Sometimes it's just used without thinking (ie cliche), or as a convenient excuse for why the MC is different from other characters in the setting- though that's basically just an extension of the above so...
Oh right, I mentioned this recently: Pioneer fantasy. You get to explore more stuff if you get isekai'd.
Take Mulan for instance, the animation, not the god awful live action, where females are meant to shut up in their era, and simply be the mother figure in the back ground, serving their husband, or taking care of the family. Mulan had a different mindset, and different way of thinking without having to die, and without having to be sent into a new world, (although one could say jumping into the world of man, The Chinese Army, would be similarity of a new world..) Like I said, you can start a character with any mindset, or a different personality than any other character. Dropping that entire reason on, "Because they're from modern era earth" is lazy writing.

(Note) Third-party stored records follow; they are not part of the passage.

/-- Both clauses at their boundaries, a pixel on a lit cell, and pixels on unlit cells only. -/
theorem witness_DrawSprite :
    ((0 : Fin 16).val = 0 ∨ (State.reset.setIndex 0xFFFF).I.toNat + (0 : Fin 16).val - 1 ≤ 4095) ∧
    (State.reset.setIndex 4095).I.toNat + (1 : Fin 16).val - 1 ≤ 4095 ∧
    ((2 : Fin 16).val > 0 ∧ (State.reset.setIndex 4095).I.toNat + (2 : Fin 16).val - 1 > 4095) ∧
    (∃ (s : State) (r : Fin 32) (c : Fin 64),
      SpriteCovers s (s.reg 1) (s.reg 2) 1 r c ∧ s.cell r c = true) ∧
    (∃ (s : State), (∃ r c, SpriteCovers s (s.reg 1) (s.reg 2) 1 r c) ∧
      ∀ r c, SpriteCovers s (s.reg 1) (s.reg 2) 1 r c → s.cell r c = false) :=
  ⟨by decide, by decide, by decide,
   ⟨(State.reset.writeByte 0 0x80).setCell 0 0 true, 0, 0,
     ⟨0, by decide, 0, by decide, by decide, by decide, by decide⟩, by decide⟩,
   State.reset.writeByte 0 0x80,
   ⟨0, 0, 0, by decide, 0, by decide, by decide, by decide, by decide⟩,
   fun r c _ => by simp [State.cell, State.writeByte, State.reset]⟩

/-- A first draw on a clear screen that lights a cell. -/
theorem witness_DrawTwiceRestoresScreen :
    ∃ s t : State, exec (.drw 1 2 1) s = .next t ∧
      ((1 : Fin 16).val = 0 ∨ s.I.toNat + (1 : Fin 16).val - 1 ≤ 4095) ∧ t.reg 1 = s.reg 1 ∧
      t.reg 2 = s.reg 2 ∧ (∀ r c, s.cell r c = false) ∧ ∃ r c, t.cell r c = true :=
  ⟨State.reset.writeByte 0 0x80, _, rfl, by decide, by decide, by decide,
   fun r c => by simp [State.cell, State.writeByte, State.reset], 0, 0, by decide⟩

/-- Both clauses: the last key and the first index that is none; the key up and down. -/
theorem witness_KeySkips :
    ((State.reset.setReg 3 15).reg 3).toNat = (15 : Fin 16).val ∧
    (pressed [15] State.reset).keyDown 15 = true ∧ State.reset.keyDown 15 = false ∧
    ((State.reset.setReg 3 16).reg 3).toNat > 15 := by decide

theorem witness_TimerLoads : State.reset.faulted = false := by decide

/-- Every clause: key 14 the lowest pressed, key 15 alone, and the whole tick at the last word. -/
theorem witness_WaitForKey :
    ((14 : Fin 16).val < 15 ∧ (pressed [14, 15] State.reset).keyDown 14 = true ∧
      ∀ j : Fin 16, j.val < (14 : Fin 16).val → (pressed [14, 15] State.reset).keyDown j = false) ∧
    (∀ k : Fin 16, k.val < 15 → (pressed [15] State.reset).keyDown k = false) ∧
    ∃ s : State, (∀ k : Fin 16, k.val < 15 → s.keyDown k = false) ∧ s.keyDown 15 = true ∧
      s.faulted = false ∧ s.pc.toNat = 4094 ∧ decodeWord s.fetchWord = some (.ldVxK 5) :=
  ⟨by decide, by decide, pressed [15] ((State.reset.setPc 4094).placeWord 0xF50A), by decide⟩

/-- Vector F6. -/
theorem witness_SelfJumpStaysPut : (start 0x1200).faulted = false ∧ AtSelfJump (start 0x1200) :=
  ⟨by decide, by unfold AtSelfJump; decide⟩

/-- A state that meets the invariant and has a next state: the one right before a call. -/
theorem witness_Invariants :
    ∃ s t : State, MemCanonical s ∧ LatchCoherent s ∧ PcInRange s ∧ step s = .next t :=
  ⟨start 0x2300, _, by unfold MemCanonical; decide,
   ⟨by decide, fun r h => by
      have hn : (start 0x2300).faultRec = none := by decide
      rw [hn] at h
      cases h⟩,
   by unfold PcInRange; decide, rfl⟩

/-- A faulted state that meets the invariant. -/
theorem witness_LatchStaysCoherent_faulted :
    ∃ s t : State, s.faulted = true ∧ LatchCoherent s ∧ step s = .next t :=
  ⟨State.reset.raise .decodeFailure, _, by decide,
   ⟨by decide, fun r h => by cases h; exact ⟨rfl, rfl⟩⟩, rfl⟩

/-- A load at the last address, a key, two ticks and a reset. -/
theorem witness_PortRunsKeepInvariant :
    ∃ v, portRun [.load 4095 0x5A, .keyIn 15 true, .tick, .tick, .reset] ⟨false, State.reset⟩ = .next v :=
  ⟨_, rfl⟩

theorem witness_BootInstallsFontAndImage :
    (List.replicate 3584 (0xFF : Byte)).length ≤ 3584 ∧ ([] : List Byte).length ≤ 3584 ∧
    79 < 80 ∧ 80 ≤ 511 ∧ (511 < 0x200 ∨ 0x200 + ([] : List Byte).length ≤ 511) :=
  ⟨List.length_replicate.le, by decide, by decide, by decide, by decide⟩

theorem witness_InputPorts :
    MemCanonical State.reset ∧ (4095 < 4096) ∧ (4096 ≤ 4096) ∧
    3584 < (List.replicate 3585 (0xFF : Byte)).length :=
  ⟨by unfold MemCanonical; decide, by decide, by decide, by rw [List.length_replicate]; decide⟩

theorem witness_OutsideInputsReadByFour :
    (∀ x, Instr.cls ≠ .skp x ∧ Instr.cls ≠ .sknp x ∧ Instr.cls ≠ .ldVxK x) ∧
    ∀ x kk, Instr.cls ≠ .rnd x kk := by
  simp

theorem witness_ScreenReadByDrawOnly : Instr.ret ≠ .cls ∧ ∀ x y n, Instr.ret ≠ .drw x y n := by
  simp

/-- A reset inside a run does not rewind the random-byte input: two `RND`, one before it and one after. -/
theorem test_reset_keeps_random_input :
    (match portRun [.load 0x200 0xC1, .tick, .reset, .load 0x200 0xC1, .tick] ⟨false, State.reset⟩ with
      | .next v => v.core.randDraws == 2 && v.core.reg 15 == 0#8
      | .fault _ => false
      | .refused _ => false) = true := by decide

/-- Program P5 cut to its wait and its jump: the run is over at the jump to itself, once a key is pressed. -/
theorem test_run_until_self_jump :
    nextHas (runUntil selfJumpEnd [[(15, true)], [(9, true), (4, true)], [], []]
        (State.reset.loadBytes 0x200 [0xF5, 0x0A, 0x12, 0x02]))
      (fun t => t.reg 5 == 4#8 && t.pc == 0x202#16 && t.lastOpcode == 0xF50A#16) = true := by decide

/-- A boundary of each kind for `RunsEndByParameter`: over at once, and the inputs used up. -/
theorem witness_RunsEndByParameter :
    runOver selfJumpEnd (start 0x1200) = true ∧
    nextHas (runUntil selfJumpEnd [[]] (start 0x6A2C)) (fun t => !runOver selfJumpEnd t) = true := by
  decide

end Sys2Proof.Tests
end

section
/-! PROOFS. What a load of consecutive bytes does to memory and leaves unchanged, and from it the state the first
tick sees (10_state.md rule R43). -/

namespace Sys2Proof.Machine

/-! ### A load of consecutive bytes -/

/-- A load of bytes changes nothing but memory. -/
theorem State.loadBytes_eq (s : State) (base : Nat) (bs : List Byte) :
    s.loadBytes base bs = { s with mem := (s.loadBytes base bs).mem } := by
  induction bs generalizing s base with
  | nil => rfl
  | cons b bs ih => exact ih (s.writeByte base b) (base + 1)

theorem State.wf_loadBytes {s : State} (hs : s.mem.wf = true) {base : Nat} {bs : List Byte}
    (hfit : base + bs.length ≤ 4096) : (s.loadBytes base bs).mem.wf = true := by
  induction bs generalizing s base with
  | nil => exact hs
  | cons b bs ih =>
    rw [List.length_cons] at hfit
    exact ih (wf_writeByte s hs b (by omega)) (by omega)

/-- Memory after a load: the loaded bytes from `base` on, every other address as before. -/
theorem State.readByte_loadBytes {s : State} (hs : s.mem.wf = true) {base : Nat} {bs : List Byte}
    (hfit : base + bs.length ≤ 4096) (j : Nat) :
    (s.loadBytes base bs).readByte j =
      if h : base ≤ j ∧ j < base + bs.length then bs[j - base] else s.readByte j := by
  induction bs generalizing s base with
  | nil => rw [dif_neg (by rw [List.length_nil]; omega)]; rfl
  | cons b bs ih =>
    simp only [List.length_cons] at hfit ⊢
    rw [loadBytes, ih (wf_writeByte s hs b (by omega)) (by omega), readByte_writeByte s hs]
    rcases Nat.lt_trichotomy j base with hlt | rfl | hgt
    · rw [dif_neg (by omega), dif_neg (by omega), if_neg (by omega)]
    · rw [dif_neg (by omega), dif_pos (by omega), if_pos rfl]
      simp
    · rw [if_neg (by omega)]
      have hidx : j - base = j - (base + 1) + 1 := by omega
      by_cases hin : j < base + 1 + bs.length
      · rw [dif_pos (by omega), dif_pos (by omega)]
        simp [hidx]
      · rw [dif_neg (by omega), dif_neg (by omega)]

/-! ### Frames of what writes memory only -/

/-- Two states that differ in memory only differ only in bytes at addresses of cells, when both memories are
canonical: from 4096 up both read 0. -/
theorem onlyChanges_cells {s t : State} (hs : s.mem.wf = true) (ht : t.mem.wf = true)
    (heq : t = { s with mem := t.mem }) :
    OnlyChanges (fun p => ∃ a < 4096, p = .byte a) s t := by
  intro p hp
  cases p with
  | byte a =>
    have ha : 4096 ≤ a := Nat.le_of_not_lt fun hlt => hp ⟨a, hlt, rfl⟩
    exact (Memory.read_above ht ha).trans (Memory.read_above hs ha).symm
  | _ => rw [heq]; rfl

/-! ### Boot -/

/-- An image that fits boots to the reset state with the font loaded at `FONT_BASE`, then the image at
`PROG_START`. -/
theorem boot_eq (font : Vector Byte 80) {image : List Byte} (hlen : image.length ≤ 3584) :
    boot font image = .next ((State.reset.loadBytes 0 font.toList).loadBytes 0x200 image) :=
  if_pos hlen

/-- The memory of the booted state, address by address. -/
theorem readByte_booted (font : Vector Byte 80) {image : List Byte} (hlen : image.length ≤ 3584) (a : Nat) :
    ((State.reset.loadBytes 0 font.toList).loadBytes 0x200 image).readByte a =
      if h : 0x200 ≤ a ∧ a < 0x200 + image.length then image[a - 0x200]
      else if h : a < 80 then font[a] else 0 := by
  have hfont : 0 + font.toList.length ≤ 4096 := by simp
  rw [State.readByte_loadBytes (State.wf_loadBytes rfl hfont) (by omega),
    State.readByte_loadBytes rfl hfont]
  have hreset : State.reset.readByte a = 0 := rfl
  simp [hreset]

/-- Settles O52: the font and the image are two loads into disjoint ranges of the empty memory of reset. -/
theorem bootInstallsFontAndImage : Obligations.BootInstallsFontAndImage := by
  intro font image hlen
  refine ⟨_, boot_eq font hlen, fun a ha => ?font, fun j hj => ?image, fun a hlow hout => ?rest, ?frame⟩
  case font => rw [readByte_booted font hlen, dif_neg (by omega), dif_pos ha]
  case image =>
    rw [readByte_booted font hlen, dif_pos ⟨by omega, by omega⟩]
    simp
  case rest => rw [readByte_booted font hlen, dif_neg (by omega), dif_neg (by omega)]
  case frame =>
    have hwf : (State.reset.loadBytes 0 font.toList).mem.wf = true := State.wf_loadBytes rfl (by simp)
    refine onlyChanges_cells rfl (State.wf_loadBytes hwf (by omega)) ?_
    rw [State.loadBytes_eq, State.loadBytes_eq State.reset]

end Sys2Proof.Machine
end

section
/-! PROOFS. A tick that fetched: what the step is when the word is recognized and when it is not, the state the
instruction executes in, and the timers' step after it (40_cycle_driver.md rules R122 to R125). -/

namespace Sys2Proof.Machine

/-! ### The step of a tick that fetched -/

section
variable {s : State} (hf : s.faulted = false) (hp : s.pc.toNat ≤ 4094)
include hf hp

/-- An unrecognized word raises `DecodeFailure` in the state after the fetch. -/
theorem step_of_unrecognized (hd : decodeWord s.fetchWord = none) :
    step s = .next (s.fetched.raise .decodeFailure) := by
  obtain ⟨hf', -⟩ | ⟨-, hp', -⟩ | ⟨-, -, -, hstep⟩ | ⟨-, -, i, hd', -⟩ := step_cases s
  · simp [hf] at hf'
  · omega
  · exact hstep
  · simp [hd] at hd'

/-- A recognized word's instruction executes in the state after the fetch, and then the tick ends. -/
theorem step_of_recognized {i : Instr} (hd : decodeWord s.fetchWord = some i) :
    step s = finishTick (exec i s.fetched) := by
  obtain ⟨hf', -⟩ | ⟨-, hp', -⟩ | ⟨-, -, hd', -⟩ | ⟨-, -, j, hd', hstep⟩ := step_cases s
  · simp [hf] at hf'
  · omega
  · simp [hd] at hd'
  · obtain rfl : i = j := Option.some.inj (hd.symm.trans hd')
    exact hstep

end

/-! ### The state after the fetch -/

@[simp] theorem State.fetched_pc (s : State) : s.fetched.pc = s.pc + 2 := rfl
@[simp] theorem State.fetched_DT (s : State) : s.fetched.DT = s.DT := rfl
@[simp] theorem State.fetched_reg (s : State) (q : Reg) : s.fetched.reg q = s.reg q := rfl

theorem State.fetched_eq (s : State) :
    s.fetched = (s.latchOpcode s.fetchWord).setPc (s.pc + 2) := rfl

/-- Fetching changes nothing but `pc` and the last opcode. -/
theorem onlyChanges_fetched (s : State) : OnlyChanges (· ∈ [.pc, .lastOpcode]) s s.fetched := by
  intro p hp
  cases p with
  | pc | lastOpcode => simp at hp
  | _ => rfl

/-- The advance stays in 16 bits where a word can be fetched. -/
theorem toNat_add_two {pc : Word} (hp : pc.toNat ≤ 4094) : (pc + 2).toNat = pc.toNat + 2 := by
  bv_omega

/-- Settles O7: either way the tick goes on from the state after the fetch, and raising keeps its `pc`. -/
theorem pcAdvancesBeforeDecode : Obligations.PcAdvancesBeforeDecode := by
  intro s hf hp
  refine ⟨toNat_add_two hp, fun hd => ?unrecognized, fun i hd => ?recognized⟩
  case unrecognized => exact ⟨_, step_of_unrecognized hf hp hd, by simp⟩
  case recognized =>
    exact ⟨s.fetched, s.fetched_pc, onlyChanges_fetched s, step_of_recognized hf hp hd⟩

/-! ### The timers -/

/-- The timers' step changes nothing but the timers. -/
theorem onlyChanges_runTimers (t : State) : OnlyChanges (· ∈ [.delay, .sound]) t t.runTimers := by
  intro p hp
  rw [t.runTimers_eq]
  cases p with
  | delay | sound => simp at hp
  | _ => rfl

@[simp] theorem State.runTimers_reg (t : State) (q : Reg) : t.runTimers.reg q = t.reg q :=
  onlyChanges_runTimers t (.reg q) (by simp)

section
variable {t : State} (ht : t.faulted = false)
include ht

Sorry to say, you didn't change my mind.
This is a great answer, which I personally relate to, having had my own issues on the topic. But it doesn't explain why it would be needed in cases of being murdered, or because of an accident. Not every Isekai starts off with a suicide. It's the necessary death in order to go into the new world that I think is dumb, not the new start within the story. Moving away, or leaving home to advenure somewhere new, can also give that sense of relief. Why death in particular?Killing the character in the original world before bringing them to the other world is a sad JP thing. Because suicide is a thing and folks want to be away from the place (OG world) that caused them such grievance.
Also, death in OG world forces closure as the characters are less likely to go "oh, I should go back to my OG world" because already being dead.
And yes, Japanese do have this culture to just uproot and leave, known as jōhatsu or evaporated people.
As to why start with such people, because reader association. This is to help readers and authors themselves to easily self insert into the work. For those who seek such fantasy at least.
@Cipiteca396 already wrote what I had struck through,
But why have the "Real world to Isekai world" to begin with, why not START in the new fantasy world?You don't need to, but ways to get from 'real world' to 'isekai world' are limited for living people, most of the time its just going to be a summoning circle for regular transmigration and death for being put in another body.
But why not start there, instead of romanticizing suicide? Are they advocating for suicide? Why not dissociate by living through the character beginning with the new fresh area which the entire story settles into after death?Isekai is indeed designed as a wish-fulfillment fantasy. This genre was born from the Japanese hikomorri culture, where many people isolate themselves socially due to the pressures of life. Why is the MC killed only to be sent to another world with a cheat? The short answer is because it's the fantasy of (Japanese) authors who want to escape their hard lives and go to another world to fulfill their desires. So it's no surprise that the worldbuilding of isekai is designed to be subservient to the MC. The stories are light, easy, and enjoyable. They even forget the logic of cultural reality, especially foreign languages. In essence, isekai MC = author (or readers) fantasy.
Er, because you don't need to? I know it's depressingly common but far from all isekai kill their main characters.
One better question, which you touch on would be, why move a character between worlds to begin with? There are several reasons. Plain old escapism, reader substitute but, on a more constructive note, culture substitute. Drop someone from 'here' and you have someone who acts and reacts like someone from here (preferably).
We take a lot of sensibilities for granted. That's why we have all the 1980s and 1990s fantasy with farmer boys in a dirty world who never even heard the word 'education' before the story starts leave the village and behave like your average white male bachelor level academic from the get go. So, I guess, that's one point.
If you want to write a 'use modern knowledge to change the new world' then it's kinda hard doing it with a native.
The second better question would be why write a power fantasy at all? Because virtually every isekai (and a lot more sub-genres) are power fantasies. Because it's fun to read I guess.
Yes, which is why we pick up a book or read to begin with, for the escape, for the entertainment, to live in a new fantasy for a few minutes whether we hate our live or not. Why do we need the death at the beginning, when you're literally telling a great story immediately after, why not just start with the story? The point that makes an isekai an isekai is THE isekai. The dumb part. You're already telling a story; Skip the prologue of death, and it's still a story. Why not start there?